Collected data
- Opening Delimiter -

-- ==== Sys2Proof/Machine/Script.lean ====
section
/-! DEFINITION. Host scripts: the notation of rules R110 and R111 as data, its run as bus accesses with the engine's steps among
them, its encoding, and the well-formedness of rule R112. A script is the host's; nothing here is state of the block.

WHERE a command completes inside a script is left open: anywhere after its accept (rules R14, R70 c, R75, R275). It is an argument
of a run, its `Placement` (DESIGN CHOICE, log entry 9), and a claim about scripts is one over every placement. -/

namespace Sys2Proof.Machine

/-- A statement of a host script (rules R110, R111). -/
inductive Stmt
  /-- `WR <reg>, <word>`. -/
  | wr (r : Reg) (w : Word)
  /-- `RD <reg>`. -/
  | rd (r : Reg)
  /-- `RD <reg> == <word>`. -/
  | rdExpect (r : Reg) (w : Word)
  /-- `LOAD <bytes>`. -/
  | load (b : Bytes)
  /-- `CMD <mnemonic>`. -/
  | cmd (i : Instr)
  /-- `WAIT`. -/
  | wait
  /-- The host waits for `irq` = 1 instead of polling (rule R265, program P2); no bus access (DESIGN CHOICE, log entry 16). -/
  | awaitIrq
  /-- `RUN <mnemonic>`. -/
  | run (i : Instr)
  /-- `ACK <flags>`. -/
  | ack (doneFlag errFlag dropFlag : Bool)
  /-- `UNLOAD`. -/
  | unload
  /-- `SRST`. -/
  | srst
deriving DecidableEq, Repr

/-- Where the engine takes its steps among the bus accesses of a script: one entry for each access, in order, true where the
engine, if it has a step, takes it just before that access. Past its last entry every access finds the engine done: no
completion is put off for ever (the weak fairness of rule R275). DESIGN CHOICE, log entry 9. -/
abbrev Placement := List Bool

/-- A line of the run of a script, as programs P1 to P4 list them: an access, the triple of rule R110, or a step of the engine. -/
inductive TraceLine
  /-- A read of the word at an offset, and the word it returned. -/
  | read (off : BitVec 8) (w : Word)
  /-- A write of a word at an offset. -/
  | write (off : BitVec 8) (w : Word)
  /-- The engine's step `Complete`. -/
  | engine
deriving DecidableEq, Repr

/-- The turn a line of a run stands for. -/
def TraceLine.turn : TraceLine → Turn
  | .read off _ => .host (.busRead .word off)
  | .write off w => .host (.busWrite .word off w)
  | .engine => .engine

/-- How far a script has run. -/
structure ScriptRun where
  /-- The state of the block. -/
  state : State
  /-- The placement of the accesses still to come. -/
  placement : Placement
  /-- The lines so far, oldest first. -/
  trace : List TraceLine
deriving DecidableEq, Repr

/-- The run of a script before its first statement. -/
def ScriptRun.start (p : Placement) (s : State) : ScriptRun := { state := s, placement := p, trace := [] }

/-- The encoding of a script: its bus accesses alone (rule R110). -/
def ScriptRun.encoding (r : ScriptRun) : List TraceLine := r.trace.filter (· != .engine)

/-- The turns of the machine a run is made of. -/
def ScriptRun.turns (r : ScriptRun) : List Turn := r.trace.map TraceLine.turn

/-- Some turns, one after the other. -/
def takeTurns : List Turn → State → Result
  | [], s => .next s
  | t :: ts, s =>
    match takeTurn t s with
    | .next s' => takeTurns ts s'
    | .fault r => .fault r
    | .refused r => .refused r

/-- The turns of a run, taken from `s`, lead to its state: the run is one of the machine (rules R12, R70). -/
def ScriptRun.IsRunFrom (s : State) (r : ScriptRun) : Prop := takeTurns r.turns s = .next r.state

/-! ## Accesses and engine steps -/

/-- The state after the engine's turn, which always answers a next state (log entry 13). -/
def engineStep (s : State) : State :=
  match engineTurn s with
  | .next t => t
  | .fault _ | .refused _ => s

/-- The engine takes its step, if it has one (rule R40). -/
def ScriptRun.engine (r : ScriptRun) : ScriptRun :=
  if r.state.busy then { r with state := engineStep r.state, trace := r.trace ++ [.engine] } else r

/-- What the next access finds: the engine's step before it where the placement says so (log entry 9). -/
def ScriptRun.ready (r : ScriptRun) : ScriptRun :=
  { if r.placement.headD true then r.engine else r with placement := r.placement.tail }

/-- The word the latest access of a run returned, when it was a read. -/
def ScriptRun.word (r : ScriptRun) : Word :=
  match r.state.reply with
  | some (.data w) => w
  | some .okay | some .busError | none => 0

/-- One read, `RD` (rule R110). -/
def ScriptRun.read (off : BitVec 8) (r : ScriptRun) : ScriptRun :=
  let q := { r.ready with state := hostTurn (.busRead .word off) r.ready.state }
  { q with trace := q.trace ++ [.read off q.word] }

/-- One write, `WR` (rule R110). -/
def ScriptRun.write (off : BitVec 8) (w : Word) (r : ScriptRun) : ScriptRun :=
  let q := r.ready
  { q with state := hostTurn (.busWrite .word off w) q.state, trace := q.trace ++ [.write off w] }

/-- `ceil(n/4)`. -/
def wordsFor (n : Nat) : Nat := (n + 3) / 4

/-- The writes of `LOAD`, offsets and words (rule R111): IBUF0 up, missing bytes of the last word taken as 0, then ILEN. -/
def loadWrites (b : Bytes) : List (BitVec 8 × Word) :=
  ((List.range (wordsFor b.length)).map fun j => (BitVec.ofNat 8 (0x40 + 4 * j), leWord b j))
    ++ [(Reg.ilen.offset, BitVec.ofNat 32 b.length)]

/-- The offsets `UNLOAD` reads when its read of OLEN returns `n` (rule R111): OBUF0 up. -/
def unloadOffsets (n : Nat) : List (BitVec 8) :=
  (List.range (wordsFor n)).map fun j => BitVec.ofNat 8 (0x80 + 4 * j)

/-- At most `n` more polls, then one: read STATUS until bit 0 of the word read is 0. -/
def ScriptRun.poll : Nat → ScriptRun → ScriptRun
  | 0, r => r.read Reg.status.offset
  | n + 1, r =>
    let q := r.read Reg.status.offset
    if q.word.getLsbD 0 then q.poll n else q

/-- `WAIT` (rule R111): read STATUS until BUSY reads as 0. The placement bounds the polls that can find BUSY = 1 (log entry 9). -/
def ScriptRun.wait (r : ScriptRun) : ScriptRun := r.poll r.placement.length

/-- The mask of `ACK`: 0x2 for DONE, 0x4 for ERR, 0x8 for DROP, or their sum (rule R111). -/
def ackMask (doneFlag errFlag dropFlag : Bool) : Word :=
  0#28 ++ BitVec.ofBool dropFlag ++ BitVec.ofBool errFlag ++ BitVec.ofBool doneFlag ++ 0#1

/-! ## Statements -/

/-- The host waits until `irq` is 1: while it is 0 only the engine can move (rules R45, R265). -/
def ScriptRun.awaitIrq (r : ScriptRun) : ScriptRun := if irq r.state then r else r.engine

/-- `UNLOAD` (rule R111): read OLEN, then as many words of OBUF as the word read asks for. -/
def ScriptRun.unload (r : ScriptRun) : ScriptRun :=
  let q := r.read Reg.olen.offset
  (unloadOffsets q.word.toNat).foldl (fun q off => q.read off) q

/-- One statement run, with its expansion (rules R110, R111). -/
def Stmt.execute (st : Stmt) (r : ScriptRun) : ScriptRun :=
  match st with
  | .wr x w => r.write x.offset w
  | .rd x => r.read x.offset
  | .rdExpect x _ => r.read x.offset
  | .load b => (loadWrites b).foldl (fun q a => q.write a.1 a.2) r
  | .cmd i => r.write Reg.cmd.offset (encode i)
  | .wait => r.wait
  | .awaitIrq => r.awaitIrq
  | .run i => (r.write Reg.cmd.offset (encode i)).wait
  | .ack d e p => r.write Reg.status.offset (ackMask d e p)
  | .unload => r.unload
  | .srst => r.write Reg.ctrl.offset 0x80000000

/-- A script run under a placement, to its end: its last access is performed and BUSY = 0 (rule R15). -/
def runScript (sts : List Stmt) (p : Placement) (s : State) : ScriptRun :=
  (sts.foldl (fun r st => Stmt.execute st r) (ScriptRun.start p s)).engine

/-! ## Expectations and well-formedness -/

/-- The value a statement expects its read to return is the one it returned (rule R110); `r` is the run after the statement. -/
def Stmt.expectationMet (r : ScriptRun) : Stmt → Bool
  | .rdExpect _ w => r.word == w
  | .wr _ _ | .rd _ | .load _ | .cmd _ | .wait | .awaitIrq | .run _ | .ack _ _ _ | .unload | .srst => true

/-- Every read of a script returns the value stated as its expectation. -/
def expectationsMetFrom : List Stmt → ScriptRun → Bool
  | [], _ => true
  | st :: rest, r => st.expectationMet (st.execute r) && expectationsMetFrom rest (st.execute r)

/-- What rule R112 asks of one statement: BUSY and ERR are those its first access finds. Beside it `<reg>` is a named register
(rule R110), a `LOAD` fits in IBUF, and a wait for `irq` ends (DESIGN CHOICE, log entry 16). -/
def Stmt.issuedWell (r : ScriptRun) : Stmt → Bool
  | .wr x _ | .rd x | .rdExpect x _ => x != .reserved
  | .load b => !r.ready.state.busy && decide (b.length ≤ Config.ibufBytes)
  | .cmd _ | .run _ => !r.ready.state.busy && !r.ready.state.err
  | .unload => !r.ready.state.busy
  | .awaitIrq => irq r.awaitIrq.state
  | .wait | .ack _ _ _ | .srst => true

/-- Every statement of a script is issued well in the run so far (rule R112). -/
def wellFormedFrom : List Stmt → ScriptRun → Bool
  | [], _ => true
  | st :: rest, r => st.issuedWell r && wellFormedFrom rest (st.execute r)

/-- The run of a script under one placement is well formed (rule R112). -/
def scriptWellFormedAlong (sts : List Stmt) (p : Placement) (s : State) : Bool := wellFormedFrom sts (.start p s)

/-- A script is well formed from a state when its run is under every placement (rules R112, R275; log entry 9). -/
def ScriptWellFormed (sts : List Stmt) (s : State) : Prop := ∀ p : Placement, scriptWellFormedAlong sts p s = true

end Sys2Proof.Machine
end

- Closing Delimiter -

▸ **TO DO**
Copy the lines above exactly, beginning at the line that has "def wellFormedFrom : List" and stopping after the line that has "R275; log entry 9). -/", and omit the rest.

▸ **SOLUTION**
def wellFormedFrom : List Stmt → ScriptRun → Bool
  | [], _ => true
  | st :: rest, r => st.issuedWell r && wellFormedFrom rest (st.execute r)

/-- The run of a script under one placement is well formed (rule R112). -/
def scriptWellFormedAlong (sts : List Stmt) (p : Placement) (s : State) : Bool := wellFormedFrom sts (.start p s)

/-- A script is well formed from a state when its run is under every placement (rules R112, R275; log entry 9). -/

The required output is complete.